第18話 初めての武装作成

 土下座って親しい人間にやるから謝罪として意味があるのだと知った高一の春を俺は生涯忘れないだろう。


「ほんとイキがってすいませんでした、盗もうとかそう言うつもりは無かったんです」

「うん、わかってるよ親切で言ってくれたんだもんね怒ってないから大丈夫だよ」


 俺の土下座のせいで空気が地獄と化した小部屋から出て俺がもう一度、相馬さんに頭を下げると相馬さんは何時の間にか完全に敬語がとれて幼児に接するような穏やかな声に成っていた。


「でも、もう土下座はやめようね、ね?」


 優しい口調で念押しされた。


「はい、もう二度としません」


 何時の間にか俺の口から敬語しか出なくなっていた。


「あのすいません、今から言うドロップアイテムの買い取り価格教えて貰えますか? ちゃんと弁償したいんで」

「え!? いいよそこまでしなくて」

「お嬢さん、こう言う時は弁償させてあげてけじめがつくから」


 俺の申し出を相馬さんが断ろうとしたとき職員さんが助け船を出してくれた。


「いっぺんには返せなくてもちゃんと返させてください」


 俺がもう一度頭を下げると相馬さんは渋々うなずいた。


「じゃあまず数の多い順に行きましょうか」

「はい! まずダッシュファンガスの――」

「あ、ダッシュファンガスの素材は引き取りはしてるけど買い取りはしてないのよ」

「「え?」」


 他のは? と聞いてくる職員さんを前に固まる俺、何か察する職員さん。


「あーあの、ちょうど良かったね」


 相馬さんはすぐフォローに入ろうとする。


「キノコ叩きで手に入るし作れる物限られるからどうしても需要がね」

  

 職員さんも理由を説明して場の空気をどうにかしようとした、しかし俺はそこで最善策にたどり着いた。

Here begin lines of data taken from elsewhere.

/-! setSd changes sd alone. -/
@[simp] theorem setSd_pending (s : State) (v : Sd) : (setSd s v).pending = s.pending := rfl
@[simp] theorem setSd_out (s : State) (v : Sd) : (setSd s v).out = s.out := rfl
@[simp] theorem setSd_free (s : State) (v : Sd) : (setSd s v).free = s.free := rfl
@[simp] theorem setSd_tick (s : State) (v : Sd) : (setSd s v).tick = s.tick := rfl
@[simp] theorem setSd_regs (s : State) (v : Sd) : (setSd s v).regs = s.regs := rfl
@[simp] theorem setSd_parBad (s : State) (v : Sd) : (setSd s v).parBad = s.parBad := rfl
@[simp] theorem setSd_wins (s : State) (v : Sd) : (setSd s v).wins = s.wins := rfl
@[simp] theorem setSd_quay (s : State) (v : Sd) : (setSd s v).quay = s.quay := rfl
@[simp] theorem setSd_units (s : State) (v : Sd) : (setSd s v).units = s.units := rfl
@[simp] theorem setSd_mews (s : State) (v : Sd) : (setSd s v).mews = s.mews := rfl
@[simp] theorem setSd_life (s : State) (v : Sd) : (setSd s v).life = s.life := rfl
@[simp] theorem setSd_kerb (s : State) (v : Sd) : (setSd s v).kerb = s.kerb := rfl
@[simp] theorem setSd_fer (s : State) (v : Sd) : (setSd s v).fer = s.fer := rfl
@[simp] theorem setSd_bak (s : State) (v : Sd) : (setSd s v).bak = s.bak := rfl
@[simp] theorem setSd_fnt (s : State) (v : Sd) : (setSd s v).fnt = s.fnt := rfl
@[simp] theorem setSd_curves (s : State) (v : Sd) : (setSd s v).curves = s.curves := rfl
@[simp] theorem setSd_xing (s : State) (v : Sd) : (setSd s v).xing = s.xing := rfl
@[simp] theorem setSd_fleet (s : State) (v : Sd) : (setSd s v).fleet = s.fleet := rfl
@[simp] theorem setSd_clk (s : State) (v : Sd) : (setSd s v).clk = s.clk := rfl
@[simp] theorem setSd_cores (s : State) (v : Sd) : (setSd s v).cores = s.cores := rfl
@[simp] theorem setSd_load (s : State) (v : Sd) : (setSd s v).load = s.load := rfl
@[simp] theorem setSd_autoload (s : State) (v : Sd) : (setSd s v).autoload = s.autoload := rfl
@[simp] theorem setSd_chk (s : State) (v : Sd) : (setSd s v).chk = s.chk := rfl
@[simp] theorem setSd_pb0 (s : State) (v : Sd) : (setSd s v).pb0 = s.pb0 := rfl
@[simp] theorem setSd_pb1 (s : State) (v : Sd) : (setSd s v).pb1 = s.pb1 := rfl
@[simp] theorem setSd_kiosk (s : State) (v : Sd) : (setSd s v).kiosk = s.kiosk := rfl
@[simp] theorem setSd_mainOn (s : State) (v : Sd) : (setSd s v).mainOn = s.mainOn := rfl
@[simp] theorem setSd_rstHigh (s : State) (v : Sd) : (setSd s v).rstHigh = s.rstHigh := rfl
@[simp] theorem setSd_mem (s : State) (v : Sd) : (setSd s v).mem = s.mem := rfl

/-! setOp changes sd and out alone. -/
@[simp] theorem setOp_pending (s : State) (v : SdOp) : (setOp s v).pending = s.pending := by unfold setOp sdClock; split <;> rfl
@[simp] theorem setOp_free (s : State) (v : SdOp) : (setOp s v).free = s.free := by unfold setOp sdClock; split <;> rfl
@[simp] theorem setOp_tick (s : State) (v : SdOp) : (setOp s v).tick = s.tick := by unfold setOp sdClock; split <;> rfl
@[simp] theorem setOp_regs (s : State) (v : SdOp) : (setOp s v).regs = s.regs := by unfold setOp sdClock; split <;> rfl
@[simp] theorem setOp_parBad (s : State) (v : SdOp) : (setOp s v).parBad = s.parBad := by unfold setOp sdClock; split <;> rfl
@[simp] theorem setOp_wins (s : State) (v : SdOp) : (setOp s v).wins = s.wins := by unfold setOp sdClock; split <;> rfl
@[simp] theorem setOp_quay (s : State) (v : SdOp) : (setOp s v).quay = s.quay := by unfold setOp sdClock; split <;> rfl
@[simp] theorem setOp_units (s : State) (v : SdOp) : (setOp s v).units = s.units := by unfold setOp sdClock; split <;> rfl
@[simp] theorem setOp_mews (s : State) (v : SdOp) : (setOp s v).mews = s.mews := by unfold setOp sdClock; split <;> rfl
@[simp] theorem setOp_life (s : State) (v : SdOp) : (setOp s v).life = s.life := by unfold setOp sdClock; split <;> rfl
@[simp] theorem setOp_kerb (s : State) (v : SdOp) : (setOp s v).kerb = s.kerb := by unfold setOp sdClock; split <;> rfl
@[simp] theorem setOp_fer (s : State) (v : SdOp) : (setOp s v).fer = s.fer := by unfold setOp sdClock; split <;> rfl
@[simp] theorem setOp_bak (s : State) (v : SdOp) : (setOp s v).bak = s.bak := by unfold setOp sdClock; split <;> rfl
@[simp] theorem setOp_fnt (s : State) (v : SdOp) : (setOp s v).fnt = s.fnt := by unfold setOp sdClock; split <;> rfl
@[simp] theorem setOp_curves (s : State) (v : SdOp) : (setOp s v).curves = s.curves := by unfold setOp sdClock; split <;> rfl
@[simp] theorem setOp_xing (s : State) (v : SdOp) : (setOp s v).xing = s.xing := by unfold setOp sdClock; split <;> rfl
@[simp] theorem setOp_fleet (s : State) (v : SdOp) : (setOp s v).fleet = s.fleet := by unfold setOp sdClock; split <;> rfl
@[simp] theorem setOp_clk (s : State) (v : SdOp) : (setOp s v).clk = s.clk := by unfold setOp sdClock; split <;> rfl
@[simp] theorem setOp_cores (s : State) (v : SdOp) : (setOp s v).cores = s.cores := by unfold setOp sdClock; split <;> rfl
@[simp] theorem setOp_load (s : State) (v : SdOp) : (setOp s v).load = s.load := by unfold setOp sdClock; split <;> rfl
@[simp] theorem setOp_autoload (s : State) (v : SdOp) : (setOp s v).autoload = s.autoload := by unfold setOp sdClock; split <;> rfl
@[simp] theorem setOp_chk (s : State) (v : SdOp) : (setOp s v).chk = s.chk := by unfold setOp sdClock; split <;> rfl
@[simp] theorem setOp_pb0 (s : State) (v : SdOp) : (setOp s v).pb0 = s.pb0 := by unfold setOp sdClock; split <;> rfl
@[simp] theorem setOp_pb1 (s : State) (v : SdOp) : (setOp s v).pb1 = s.pb1 := by unfold setOp sdClock; split <;> rfl
@[simp] theorem setOp_kiosk (s : State) (v : SdOp) : (setOp s v).kiosk = s.kiosk := by unfold setOp sdClock; split <;> rfl
@[simp] theorem setOp_mainOn (s : State) (v : SdOp) : (setOp s v).mainOn = s.mainOn := by unfold setOp sdClock; split <;> rfl
@[simp] theorem setOp_rstHigh (s : State) (v : SdOp) : (setOp s v).rstHigh = s.rstHigh := by unfold setOp sdClock; split <;> rfl
@[simp] theorem setOp_mem (s : State) (v : SdOp) : (setOp s v).mem = s.mem := by unfold setOp sdClock; split <;> rfl

/-! sdClock changes sd and out alone. -/
@[simp] theorem sdClock_pending (s : State) (on : Bool) : (sdClock s on).pending = s.pending := by unfold sdClock; split <;> rfl
@[simp] theorem sdClock_free (s : State) (on : Bool) : (sdClock s on).free = s.free := by unfold sdClock; split <;> rfl
@[simp] theorem sdClock_tick (s : State) (on : Bool) : (sdClock s on).tick = s.tick := by unfold sdClock; split <;> rfl
@[simp] theorem sdClock_regs (s : State) (on : Bool) : (sdClock s on).regs = s.regs := by unfold sdClock; split <;> rfl
@[simp] theorem sdClock_parBad (s : State) (on : Bool) : (sdClock s on).parBad = s.parBad := by unfold sdClock; split <;> rfl
@[simp] theorem sdClock_wins (s : State) (on : Bool) : (sdClock s on).wins = s.wins := by unfold sdClock; split <;> rfl
@[simp] theorem sdClock_quay (s : State) (on : Bool) : (sdClock s on).quay = s.quay := by unfold sdClock; split <;> rfl
@[simp] theorem sdClock_units (s : State) (on : Bool) : (sdClock s on).units = s.units := by unfold sdClock; split <;> rfl
@[simp] theorem sdClock_mews (s : State) (on : Bool) : (sdClock s on).mews = s.mews := by unfold sdClock; split <;> rfl
@[simp] theorem sdClock_life (s : State) (on : Bool) : (sdClock s on).life = s.life := by unfold sdClock; split <;> rfl
@[simp] theorem sdClock_kerb (s : State) (on : Bool) : (sdClock s on).kerb = s.kerb := by unfold sdClock; split <;> rfl
@[simp] theorem sdClock_fer (s : State) (on : Bool) : (sdClock s on).fer = s.fer := by unfold sdClock; split <;> rfl
@[simp] theorem sdClock_bak (s : State) (on : Bool) : (sdClock s on).bak = s.bak := by unfold sdClock; split <;> rfl
@[simp] theorem sdClock_fnt (s : State) (on : Bool) : (sdClock s on).fnt = s.fnt := by unfold sdClock; split <;> rfl
@[simp] theorem sdClock_curves (s : State) (on : Bool) : (sdClock s on).curves = s.curves := by unfold sdClock; split <;> rfl
@[simp] theorem sdClock_xing (s : State) (on : Bool) : (sdClock s on).xing = s.xing := by unfold sdClock; split <;> rfl
@[simp] theorem sdClock_fleet (s : State) (on : Bool) : (sdClock s on).fleet = s.fleet := by unfold sdClock; split <;> rfl
@[simp] theorem sdClock_clk (s : State) (on : Bool) : (sdClock s on).clk = s.clk := by unfold sdClock; split <;> rfl
@[simp] theorem sdClock_cores (s : State) (on : Bool) : (sdClock s on).cores = s.cores := by unfold sdClock; split <;> rfl
@[simp] theorem sdClock_load (s : State) (on : Bool) : (sdClock s on).load = s.load := by unfold sdClock; split <;> rfl
@[simp] theorem sdClock_autoload (s : State) (on : Bool) : (sdClock s on).autoload = s.autoload := by unfold sdClock; split <;> rfl
@[simp] theorem sdClock_chk (s : State) (on : Bool) : (sdClock s on).chk = s.chk := by unfold sdClock; split <;> rfl
@[simp] theorem sdClock_pb0 (s : State) (on : Bool) : (sdClock s on).pb0 = s.pb0 := by unfold sdClock; split <;> rfl
@[simp] theorem sdClock_pb1 (s : State) (on : Bool) : (sdClock s on).pb1 = s.pb1 := by unfold sdClock; split <;> rfl
@[simp] theorem sdClock_kiosk (s : State) (on : Bool) : (sdClock s on).kiosk = s.kiosk := by unfold sdClock; split <;> rfl
@[simp] theorem sdClock_mainOn (s : State) (on : Bool) : (sdClock s on).mainOn = s.mainOn := by unfold sdClock; split <;> rfl
@[simp] theorem sdClock_rstHigh (s : State) (on : Bool) : (sdClock s on).rstHigh = s.rstHigh := by unfold sdClock; split <;> rfl
@[simp] theorem sdClock_mem (s : State) (on : Bool) : (sdClock s on).mem = s.mem := by unfold sdClock; split <;> rfl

「じゃあ、相馬さんの分の素材で装備作ってそれをお返しします」


 俺は自分のスキルの真価を思い出し武装作成を発動して作成を押す。


 ファンガスシールド ファンガス系の傘+ファンガス系の粘菌×2

 ファンガスハット ファンガス系の傘+ファンガス系の柄

 ダッシュファンガスプレーヌ ダッシュファンガスの傘×2+ダッシュファンガスの石突き×10+ダッシュファンガスの幼菌×2

 ファンガスハンマー ファンガス系の傘+ファンガス系の柄+ファンガス系の石突き×2+???


「よっしゃ、盾と帽子とプレーヌ? って奴作れます」

「ああ、じゃあ、うん、お願い」

「じゃあまず盾で」


 ファンガスシールドを押すと『作成しますか? はい/いいえ』と出たので俺は迷うことなくはいを押すすると『手動/自動』の2つの選択肢が出た。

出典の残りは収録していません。